▸ **WHAT YOU SHOULD DO**:
One part of the entries below is wanted: the lines from the one containing "v rest ih =>" through the one containing "Config.bootBase image).read a". Write those out exactly and nothing else.

[Collected data entries]
/-- A run that completes took all its steps (`70_reset_and_hazards.md` R197). -/
theorem stepsTo_of_run_completed {n : Nat} {s t : State} (h : run n s = .completed t) : StepsTo n s t := by
  obtain ⟨t', hr, hsteps, -⟩ | ⟨_, _, _, -, hr, -⟩ := run_cases n s
  · obtain rfl : t' = t := by simpa [hr] using h
    exact hsteps
  · simp [hr] at h

/-- A run that faults stopped in the halted state it answers, within its budget (`70_reset_and_hazards.md` R197). -/
theorem stepsTo_of_run_faulted {n : Nat} {s t : State} {report : FaultReport} (h : run n s = .faulted t report) :
    ∃ k ≤ n, StepsTo k s t ∧ t.run = .haltedOnFault report := by
  obtain ⟨_, hr, -⟩ | ⟨k, t', report', hk, hr, hsteps, hhalted⟩ := run_cases n s
  · simp [hr] at h
  · obtain ⟨rfl, rfl⟩ : t' = t ∧ report' = report := by simpa [hr] using h
    exact ⟨k, hk, hsteps, hhalted⟩

/-- The block runs in every state that the steps of a completed run lead to, for a halted one ends the run
(`60_exceptions.md` R171). -/
theorem running_of_run_completed {n k : Nat} {s t u : State} (h : run n s = .completed t) (hk : k ≤ n)
    (hsteps : StepsTo k s u) : u.run = .running := by
  obtain ⟨m, rfl⟩ := Nat.exists_eq_add_of_le hk
  rw [run_add_of_stepsTo m hsteps] at h
  cases hrun : u.run with
  | running => rfl
  | haltedOnFault report => simp [run_of_halted m hrun] at h

/-- A step that halts the block does so for one of the two causes and changes the run state alone (`60_exceptions.md`
R161, R168). -/
theorem unmatched_of_halting_step {u t : State} {report : FaultReport} (h : step u = .next t)
    (hhalted : t.run = .haltedOnFault report) :
    u.run = .running ∧ (UnmatchedPrimary u ∨ UnmatchedExtended u) ∧ t = { u with run := .haltedOnFault report } := by
  obtain ⟨hrun, ⟨_, _, -, -, hrunning⟩ | ⟨kind, opcode, hcause, rfl⟩⟩ := step_cases h
  · simp [hhalted] at hrunning
  · obtain rfl := RunState.haltedOnFault.inj hhalted
    refine ⟨hrun, ?_, rfl⟩
    cases kind with
    | primary => exact .inl hcause.2
    | extended => exact .inr hcause.2

/-- A completed run meets no unmatched opcode: the step after it would have halted the block. -/
theorem matched_of_run_completed {n k : Nat} {s t u : State} (h : run n s = .completed t) (hk : k < n)
    (hsteps : StepsTo k s u) : ¬ UnmatchedPrimary u ∧ ¬ UnmatchedExtended u := by
  obtain ⟨v, hstep⟩ := exists_step_of_running (running_of_run_completed h hk.le hsteps)
  have hnext : StepsTo (k + 1) s v := stepsTo_succ_iff_last.mpr ⟨u, hsteps, hstep⟩
  exact (run_eq_running_iff_of_step hstep).mp (running_of_run_completed h hk hnext)

/-- A running block's run completes, or its last step is one that halts the block (`70_reset_and_hazards.md` R197). -/
theorem run_cases_of_running (n : Nat) {s : State} (hrun : s.run = .running) :
    (∃ t, run n s = .completed t ∧ StepsTo n s t ∧ t.run = .running) ∨
      ∃ k u t report, k < n ∧ StepsTo k s u ∧ u.run = .running ∧ (UnmatchedPrimary u ∨ UnmatchedExtended u) ∧
        step u = .next t ∧ t = { u with run := .haltedOnFault report } ∧ run n s = .faulted t report := by
  obtain hdone | ⟨k, t, report, hk, hr, hsteps, hhalted⟩ := run_cases n s
  · exact .inl hdone
  · cases k with
    | zero =>
      obtain rfl : t = s := hsteps
      simp [hrun] at hhalted
    | succ k =>
      obtain ⟨u, hbefore, hstep⟩ := stepsTo_succ_iff_last.mp hsteps
      obtain ⟨hu, hun, ht⟩ := unmatched_of_halting_step hstep hhalted
      exact .inr ⟨k, u, t, report, hk, hbefore, hu, hun, hstep, ht, hr⟩

/-! ## The image in memory -/

/-- Bytes stored from `a` on, at most one for each address, are read back in their order modulo 65536, and every other
byte reads as before (`20_memory.md` R53, R58). -/
theorem read_storeBytes (m : Memory) (a x : Word) {bytes : List Byte} (hlen : bytes.length ≤ 65536) :
    (storeBytes m a bytes).read x = bytes.getD (x - a).toNat (m.read x) := by
  induction bytes generalizing m a with
  | nil => rfl
  | cons v rest ih =>
    rw [List.length_cons] at hlen
    rw [storeBytes, ih _ _ (by omega), Memory.read_write]
    by_cases hx : x = a
    · subst hx
      -- The rest begins behind `x` and is too short to come round to it.
      have hlast : rest.length ≤ (x - (x + 1#16)).toNat := by bv_omega
      rw [if_pos rfl, List.getD_eq_default _ _ hlast, BitVec.sub_self]
      rfl
    · have hoffset : (x - a).toNat = (x - (a + 1#16)).toNat + 1 := by bv_omega
      rw [if_neg hx, hoffset, List.getD_cons_succ]

/-! ## Creation and runs: settled -/

/-- Settles O22: the run's last step tells how it ends (`run_cases_of_running`), and a completed run meets no unmatched
opcode (`matched_of_run_completed`). -/
theorem runEndsInOneOfTwoWays : Obligations.RunEndsInOneOfTwoWays := by
  intro n s hrun
  refine ⟨run_cases_of_running n hrun, fun ⟨t, hr⟩ k u => matched_of_run_completed hr, fun hmatched => ?_⟩
  obtain ⟨t, hr, -⟩ | ⟨k, u, -, -, hk, hsteps, -, hun, -⟩ := run_cases_of_running n hrun
  · exact ⟨t, hr⟩
  · exact absurd hun (not_or.mpr (hmatched k u hk hsteps))

/-- Settles O23: the steps that the first run took begin the longer one (`run_add_of_stepsTo`), and in a halted block it
ends with the recorded report whatever is left of its budget. -/
theorem runsCompose : Obligations.RunsCompose := by
  refine ⟨fun s => run_zero_of_running, fun n s t => run_succ_of_step n, fun m n s => ⟨fun t hr => ?_,
    fun t report hr => ?_⟩⟩
  · exact run_add_of_stepsTo n (stepsTo_of_run_completed hr)
  · obtain ⟨k, hk, hsteps, hhalted⟩ := stepsTo_of_run_faulted hr
    obtain ⟨j, rfl⟩ := Nat.exists_eq_add_of_le hk
    rw [Nat.add_assoc, run_add_of_stepsTo (j + n) hsteps, run_of_halted (j + n) hhalted]

/-- Settles O11: the image is stored over a zero memory from address 0 on (`read_storeBytes`); nothing else of the reset
state is touched. -/
theorem creationCopiesTheBootImage : Obligations.CreationCopiesTheBootImage := by
  intro image hlen
  refine ⟨_, if_pos hlen, fun r => ?_, rfl, rfl, rfl, fun a => ?_⟩
  · cases r <;> rfl
  · calc (storeBytes State.reset.mem Config.bootBase image).read a
        = image.getD (a - Config.bootBase).toNat (State.reset.mem.read a) := read_storeBytes _ _ _ (by omega)
      _ = image.getD a.toNat 0x00#8 := by rw [Config.bootBase, BitVec.sub_zero]; rfl

end Sys2Proof.Machine

namespace Sys2Proof.Machine

/-! ## Created blocks and the reset state -/

/-- Creation gives a block for images of 256 bytes only, and it is the reset state with the image stored from 0x0000 on
(`70_reset_and_hazards.md` R190). -/
theorem create_eq_next_iff {image : List Byte} {t : State} :
    create image = .next t ↔
      image.length = Config.bootLen ∧
        t = { State.reset with mem := storeBytes State.reset.mem Config.bootBase image } := by
  unfold create
  split
  · next hlen => simp [hlen, eq_comm]
  · next hlen => simp [hlen]

/-- The canonical form lists no byte that is 0x00 (`20_memory.md` R51), so zeros stored in a zero memory leave no cell. -/
theorem storeBytes_nil_replicate_zero (a : Word) (n : Nat) : storeBytes [] a (List.replicate n 0x00#8) = [] := by
  induction n generalizing a with
  | zero => rfl
  | succ n ih => exact ih (a + 1#16)

theorem getReg_reset (r : Reg) : getReg State.reset r = 0x00#8 := by cases r <;> rfl

/-- The zero byte at 0x0000 has no row (vector V60.3). -/
theorem unmatchedPrimary_reset : UnmatchedPrimary State.reset := by decide

/-- Settles O19: the memory lists nothing, F is zero, and a running block has no report. -/
theorem resetMeetsTheInvariant : Obligations.ResetMeetsTheInvariant where
  memory := wf_reset
  flags := BitVec.zero_and
  report := reportDescribes_of_running rfl

/-- Settles O20: a created block is the reset state but for its memory, and storing the image keeps the canonical form. -/
theorem createdBlocksMeetTheInvariant : Obligations.CreatedBlocksMeetTheInvariant := by
  intro image t h
  obtain ⟨-, rfl⟩ := create_eq_next_iff.mp h
  exact ⟨wf_storeBytes _ image wf_reset, resetMeetsTheInvariant.flags, reportDescribes_of_running rfl⟩

/-- Settles O12: creation asks for the image's length alone before it stores anything. -/
theorem otherImageLengthsAreRefused : Obligations.OtherImageLengthsAreRefused :=
  fun _ hlen => if_neg hlen

/-- Settles O13: storing zeros leaves the zero memory as it is (`storeBytes_nil_replicate_zero`), and the first step meets
the unmatched byte 0x00 (`unmatchedPrimary_reset`). -/
theorem resetIsTheBlockOfTheZeroImage : Obligations.ResetIsTheBlockOfTheZeroImage := by
  refine ⟨create_eq_next_iff.mpr ⟨List.length_replicate, ?_⟩, getReg_reset, rfl, rfl, fun _ => rfl, rfl,
    step_of_unmatchedPrimary rfl unmatchedPrimary_reset⟩
  have hmem : storeBytes State.reset.mem Config.bootBase (List.replicate 256 0x00#8) = State.reset.mem :=
    storeBytes_nil_replicate_zero Config.bootBase 256
  rw [hmem]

▸ **OUTPUT FOR THIS EXERCISE**:
  | cons v rest ih =>
    rw [List.length_cons] at hlen
    rw [storeBytes, ih _ _ (by omega), Memory.read_write]
    by_cases hx : x = a
    · subst hx
      -- The rest begins behind `x` and is too short to come round to it.
      have hlast : rest.length ≤ (x - (x + 1#16)).toNat := by bv_omega
      rw [if_pos rfl, List.getD_eq_default _ _ hlast, BitVec.sub_self]
      rfl
    · have hoffset : (x - a).toNat = (x - (a + 1#16)).toNat + 1 := by bv_omega
      rw [if_neg hx, hoffset, List.getD_cons_succ]

/-! ## Creation and runs: settled -/

/-- Settles O22: the run's last step tells how it ends (`run_cases_of_running`), and a completed run meets no unmatched
opcode (`matched_of_run_completed`). -/
theorem runEndsInOneOfTwoWays : Obligations.RunEndsInOneOfTwoWays := by
  intro n s hrun
  refine ⟨run_cases_of_running n hrun, fun ⟨t, hr⟩ k u => matched_of_run_completed hr, fun hmatched => ?_⟩
  obtain ⟨t, hr, -⟩ | ⟨k, u, -, -, hk, hsteps, -, hun, -⟩ := run_cases_of_running n hrun
  · exact ⟨t, hr⟩
  · exact absurd hun (not_or.mpr (hmatched k u hk hsteps))

/-- Settles O23: the steps that the first run took begin the longer one (`run_add_of_stepsTo`), and in a halted block it
ends with the recorded report whatever is left of its budget. -/
theorem runsCompose : Obligations.RunsCompose := by
  refine ⟨fun s => run_zero_of_running, fun n s t => run_succ_of_step n, fun m n s => ⟨fun t hr => ?_,
    fun t report hr => ?_⟩⟩
  · exact run_add_of_stepsTo n (stepsTo_of_run_completed hr)
  · obtain ⟨k, hk, hsteps, hhalted⟩ := stepsTo_of_run_faulted hr
    obtain ⟨j, rfl⟩ := Nat.exists_eq_add_of_le hk
    rw [Nat.add_assoc, run_add_of_stepsTo (j + n) hsteps, run_of_halted (j + n) hhalted]

/-- Settles O11: the image is stored over a zero memory from address 0 on (`read_storeBytes`); nothing else of the reset
state is touched. -/
theorem creationCopiesTheBootImage : Obligations.CreationCopiesTheBootImage := by
  intro image hlen
  refine ⟨_, if_pos hlen, fun r => ?_, rfl, rfl, rfl, fun a => ?_⟩
  · cases r <;> rfl
  · calc (storeBytes State.reset.mem Config.bootBase image).read a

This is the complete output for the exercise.